One of the biggest questions I get asked about is my mental health medication. I made the decision when I first started writing the blog not to share the medication that I am on or tried in the past. This is because the medication is unique to each individual. Unfortunately, it is hard to get the balance right in the beginning as mental health medication can affect people in different ways.

It’s taken 5 years of working closely with my mental health team to get the right medication for me. This seems to be the case for many people suffering with mental health medication. It is very much trial and error for each person, especially in the beginning. The psychiatric team always monitor me closely when I’m starting a new medication.

I am extremely sensitive to medication changes and I’m currently going through on. I am lucky in the fact that I don’t really get side-effects.I also made the choice not to look up the side effects of medication as I feel that that can be a self-fulfilling prophecy. The only side-effect that I have experienced is weight gain. Whilst it is hard seeing a different shaped woman in the mirror, I would rather be curvy and happy than thin and unstable. I do go to the gym to help offset the weight gain and the gym really helps my mental health.
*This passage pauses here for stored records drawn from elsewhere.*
@[simp] theorem State.openWork_frame (i k : Nat) (s : State) :
    (s.openWork i k).pending = s.pending ∧ (s.openWork i k).resetInput = s.resetInput ∧ (s.openWork i k).mode = s.mode ∧
      (s.openWork i k).layout = s.layout ∧ (s.openWork i k).ring = s.ring ∧ (s.openWork i k).styles = s.styles ∧
      (s.openWork i k).sets = s.sets ∧ (s.openWork i k).nextKey = s.nextKey ∧ (s.openWork i k).lineList = s.lineList ∧
      (s.openWork i k).lines = s.lines ∧ (s.openWork i k).library = s.library ∧ (s.openWork i k).schedules = s.schedules ∧
      (s.openWork i k).curves = s.curves ∧ (s.openWork i k).robots = s.robots ∧ (s.openWork i k).staging = s.staging ∧
      (s.openWork i k).pend = s.pend ∧ (s.openWork i k).buses = s.buses ∧ (s.openWork i k).ports = s.ports := by
  simp only [State.openWork]
  (repeat' split) <;> simp

@[simp] theorem State.exitBody_frame (k : Nat) (s : State) :
    (s.exitBody k).pending = s.pending ∧ (s.exitBody k).resetInput = s.resetInput ∧ (s.exitBody k).mode = s.mode ∧
      (s.exitBody k).layout = s.layout ∧ (s.exitBody k).ring = s.ring ∧ (s.exitBody k).styles = s.styles ∧
      (s.exitBody k).nextKey = s.nextKey ∧ (s.exitBody k).stations = s.stations ∧ (s.exitBody k).lines = s.lines ∧
      (s.exitBody k).library = s.library ∧ (s.exitBody k).schedules = s.schedules ∧ (s.exitBody k).curves = s.curves ∧
      (s.exitBody k).robots = s.robots ∧ (s.exitBody k).staging = s.staging ∧ (s.exitBody k).pend = s.pend ∧
      (s.exitBody k).buses = s.buses ∧ (s.exitBody k).ports = s.ports := by
  unfold State.exitBody
  (repeat' split) <;> simp

@[simp] theorem State.moveOn_frame (i k : Nat) (s : State) :
    (s.moveOn i k).pending = s.pending ∧ (s.moveOn i k).resetInput = s.resetInput ∧ (s.moveOn i k).mode = s.mode ∧
      (s.moveOn i k).layout = s.layout ∧ (s.moveOn i k).ring = s.ring ∧ (s.moveOn i k).styles = s.styles ∧
      (s.moveOn i k).nextKey = s.nextKey ∧ (s.moveOn i k).stations = s.stations ∧ (s.moveOn i k).lines = s.lines ∧
      (s.moveOn i k).library = s.library ∧ (s.moveOn i k).schedules = s.schedules ∧ (s.moveOn i k).curves = s.curves ∧
      (s.moveOn i k).robots = s.robots ∧ (s.moveOn i k).staging = s.staging ∧ (s.moveOn i k).pend = s.pend ∧
      (s.moveOn i k).buses = s.buses ∧ (s.moveOn i k).ports = s.ports := by
  unfold State.moveOn
  (repeat' split) <;> simp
I use a dosset box to help me remember which meds I need to take and when. I stock it up on a weekly basis as this also helps me to know when I’m running low and when to request my repeat prescription for my GP. Sometimes I look at the empty packets and all the drugs lined up and think all of that is what I need to feel well, sometimes I feel sad about that. My medication is literally life-saving and life-changing so I’m happy to keep popping the pills

My bipolar finally seems to be managed by the medication. I still however get acute anxiety and EUPD mood swings, so they have upped my mood stabiliser and starting a new anxiety medication. Whilst I do still get depressive episodes, they are few and far between and usually coincide with my cycle, I no longer experience mania. I do however sometimes miss the mania; mania is my go to when I’m unwell. It is also harder for me to spot as when I’m manic I feel amazing! What goes up must come down and after a period of mania I crash into dark depression. My support network are the ones that highlight to me when I’m going manic. They have numbers that they can call if they fear for my safety as my manic episodes are incredibly dangerous for me as I’m so destructive and take many risks.

I do dream of medication free life, but for now I know I am heavily reliant on them, I can even tell when I take them late. Medication is a crutch for me, and I have recently hired a private therapist via Better Help. I also go to addiction recovery meetings and I find the groups very therapeutic. |I feel the medication works very well alongside therapy. Medication won’t cure the illness, but it does help manage it very well.